Today Laura presented her “drum piece” again, this time at my suggestion with instruments playing the rhythms mixed in with drums.   (She had one instrument come in first, then all of the band).   She had trouble communicating to the group exactly what she wanted and time was lost.   When we ran this idea last time she simply had everyone play the collective rhythm and it was quite effective, even powerful, and seemed to call for a next compositional step, but what she offered today didn't work well, partly because she needed larger numbers than just the eight of us to get the effect she wanted.   Also, partly because of her own unsureness about what to do.   The session took a half hour.

 

Then we looked at Jill's “Brother and Sister” piece, which Louis had played several days before when I was in New York.   They pointed out what had sounded good (group improvs, crowd talking, the tutti additive crescendo) and what was weak (trumpet and trombone solos, weak hand claps).   My efforts to have them compose an improved version collectively failed, because composing by committee is hard to pull off even with adults.

One-on-One

So I decided from now on I will meet one-on-one with Laura, Jill, John, and Loren and guide them through the creation of their pieces, which are using primarily standard notation.   I think this will give us a much faster and musically satisfying result.   Then we will present what each does to the comp team for comment.   (Abbie and Julie, bassoonists, are very good at the editorial process—always seeking practicality and workability. John is a good editor creatively.)  

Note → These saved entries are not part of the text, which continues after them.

-- ==== Sys2Proof/Machine/Stack.lean ====
section
/-! DEFINITION. Stack operation instructions (rules R135 to R148). -/

namespace Sys2Proof.Machine

/-- PPC1: the address after the next instruction pushed; PC itself unchanged (R136, decision D11). -/
def execPpc1 (s : State) : Host.Outcome State Fault Refusal :=
  .next (s.push1 (s.pc + 1))

/-- PPC2: the address after the next instruction pushed; PC itself unchanged (R137, decision D11). -/
def execPpc2 (s : State) : Host.Outcome State Fault Refusal :=
  .next (s.push2 (s.pc + 1))

/-- PAC1: AC pushed and kept (R138). -/
def execPac1 (s : State) : Host.Outcome State Fault Refusal :=
  .next (s.push1 s.ac)

/-- PAC2: AC pushed and kept (R139). -/
def execPac2 (s : State) : Host.Outcome State Fault Refusal :=
  .next (s.push2 s.ac)

/-- RTN1: SP1 raised, the field transfer, PC popped (R140, decision D6). -/
def execRtn1 (s : State) : Host.Outcome State Fault Refusal :=
  let t := s.raiseSp1.fieldTransfer
  .next ((t.busRead (t.returnAddr s t.sp1)).finish fun v u => { u with pc := v })

/-- RTN2: SP2 raised, the field transfer, PC popped (R141, decision D6). -/
def execRtn2 (s : State) : Host.Outcome State Fault Refusal :=
  let t := s.raiseSp2.fieldTransfer
  .next ((t.busRead (t.returnAddr s t.sp2)).finish fun v u => { u with pc := v })

/-- POP1: AC popped (R142). -/
def execPop1 (s : State) : Host.Outcome State Fault Refusal :=
  let t := s.raiseSp1
  .next ((t.busRead (t.stackAddr t.sp1)).finish fun v u => { u with ac := v })

/-- POP2: AC popped (R143). -/
def execPop2 (s : State) : Host.Outcome State Fault Refusal :=
  let t := s.raiseSp2
  .next ((t.busRead (t.stackAddr t.sp2)).finish fun v u => { u with ac := v })

/-- RSP1: AC loaded from SP1 (R144). -/
def execRsp1 (s : State) : Host.Outcome State Fault Refusal :=
  .next { s with ac := s.sp1 }

/-- RSP2: AC loaded from SP2 (R145). -/
def execRsp2 (s : State) : Host.Outcome State Fault Refusal :=
  .next { s with ac := s.sp2 }

/-- LSP1: SP1 loaded from AC, AC cleared (R146). -/
def execLsp1 (s : State) : Host.Outcome State Fault Refusal :=
  .next { s with sp1 := s.ac, ac := 0 }

/-- LSP2: SP2 loaded from AC, AC cleared (R147). -/
def execLsp2 (s : State) : Host.Outcome State Fault Refusal :=
  .next { s with sp2 := s.ac, ac := 0 }

end Sys2Proof.Machine
end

Today Louis told me I could work with any of the composer at any time without appointment.   Just come to the school and tell the office who I want to meet with and they will pull them out of class.

 

I could even have on individual for a while and then call the team out of class to hear what we had done—right on the spot!

 

Monday (5 December) at 8 am I will hear Jill's piece with the band, then Jill and I will carry the piece to the next level.

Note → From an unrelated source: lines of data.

/-! ### Time -/

/-- Derived from R231 and N9: an instruction has a stated minor-cycle count exactly when it is no stack instruction,
no reserved word and no "Do Not Use" word, and then it is between 4 and 16. That a "Do Not Use" word has none is the
model's choice (log entry 14): by the letter R231 gives 6 to every group 1 word without RTR, RTL or BSW. -/
def Obligations.StatedMinorCycles : Prop :=
  ∀ (i : Instr) (s t : State),
    (minorCycles i s t = none ↔ i.isStack = true ∨ i.isReserved = true ∨ i.hasUndefinedRotate = true) ∧
    ∀ n, minorCycles i s t = some n → 4 ≤ n ∧ n ≤ 16

/-- Derived from R231 and R180: the minor cycles of the data sheet's table. The counts the table gives for a whole
operate group are stated here for listed words; a combined word's count is the model's (log entry 14). -/
def Obligations.MinorCycleTable : Prop :=
  ∀ (s t : State) (i p : Bool) (a : BitVec 7) (x : Field) (device : BitVec 6),
    let ia := (s.instructionAddress p a).toNat
    let col : Nat → Nat → Nat → Nat := fun d n u => if i = false then d else if 8 ≤ ia ∧ ia ≤ 15 then u else n
    (∀ j ∈ [Instr.and i p a, .tad i p a, .dca i p a, .jms i p a], minorCycles j s t = some (col 7 10 12)) ∧
    minorCycles (.isz i p a) s t = some (col 9 12 14 + if t.pc = s.pc then 0 else 2) ∧
    minorCycles (.jmp i p a) s t = some (col 4 7 9) ∧
    (∀ j ∈ [Instr.cpd, .spd], minorCycles j s t = some 5) ∧
    (∀ j ∈ [Instr.iac, .ral, .rar, .cml, .cma, .cll, .cla1, .mql, .mqa, .swp, .cla3, .cam, .acl, .claSwp, .ion, .iof, .pr0,
        .pr1, .pr2, .pr3, .pgo, .pex, .cdf x, .cif x, .cdfCif x, .rdf, .rif, .rmf], minorCycles j s t = some 6) ∧
    (∀ j ∈ [Instr.hlt, .skp, .snl, .szl, .sza, .sna, .sma, .spa, .cla2, .sgt, .caf, .wsr, .skon, .srq],
      minorCycles j s t = some 7) ∧
    (∀ j ∈ [Instr.bsw, .rtl, .rtr, .osr, .las, .rtf, .prs], minorCycles j s t = some 8) ∧
    (∀ j ∈ [Instr.gcf, .gtf, .rib], minorCycles j s t = some 9) ∧
    minorCycles (.iot device x) s t = some (if (s.deviceAnswer (encode (.iot device x))).c1Low = true then 10 else 9)
end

Monday, 5 December. (two hours)

Met with Jill at 8:50 and discussed changes in “Brother Sister” noting what was strong and weak and playing on those things.   For example, solo trumpet and trombone were weak and I suggested she support them with soft trills in the flutes and clarinets, respectively.   Jill explained her “visualization” of a camera zooming in on the house in the morning, birds singing, door opening, we hear voices from inside, then the brother and sister, then response from the parents, etc.

 

Met with Loren (in staff room) and suggested possible uses for her theme.   But she seemed distracted and I felt she didn't understand what I was suggesting.   So I went home and made an extended draft of the theme and wrote it out in variations for each section of the band (knowing she would not be able to transpose into Bb, F, etc.).

 

Wednesday, 7 December (one hour)

Met with Jill to see what she had done on “Brother Sister.”   She didn't have the new version finished and what she had was so faintly written in pencil that it would not xerox.   She seemed bored, or tired, or suffering from low blood sugar.   I couldn't figure out which.   She spoke so faintly I could hardly hear her and never made eye contact with me.   I even asked her if she really wanted to do this.   She only muttered “yeah.”   (I later learned she has MS)

 

I met with Loren and showed her how I'd written out the theme for band and told her the band would read it tomorrow.   She was excited, although she had the impression it was “too hard” for the band.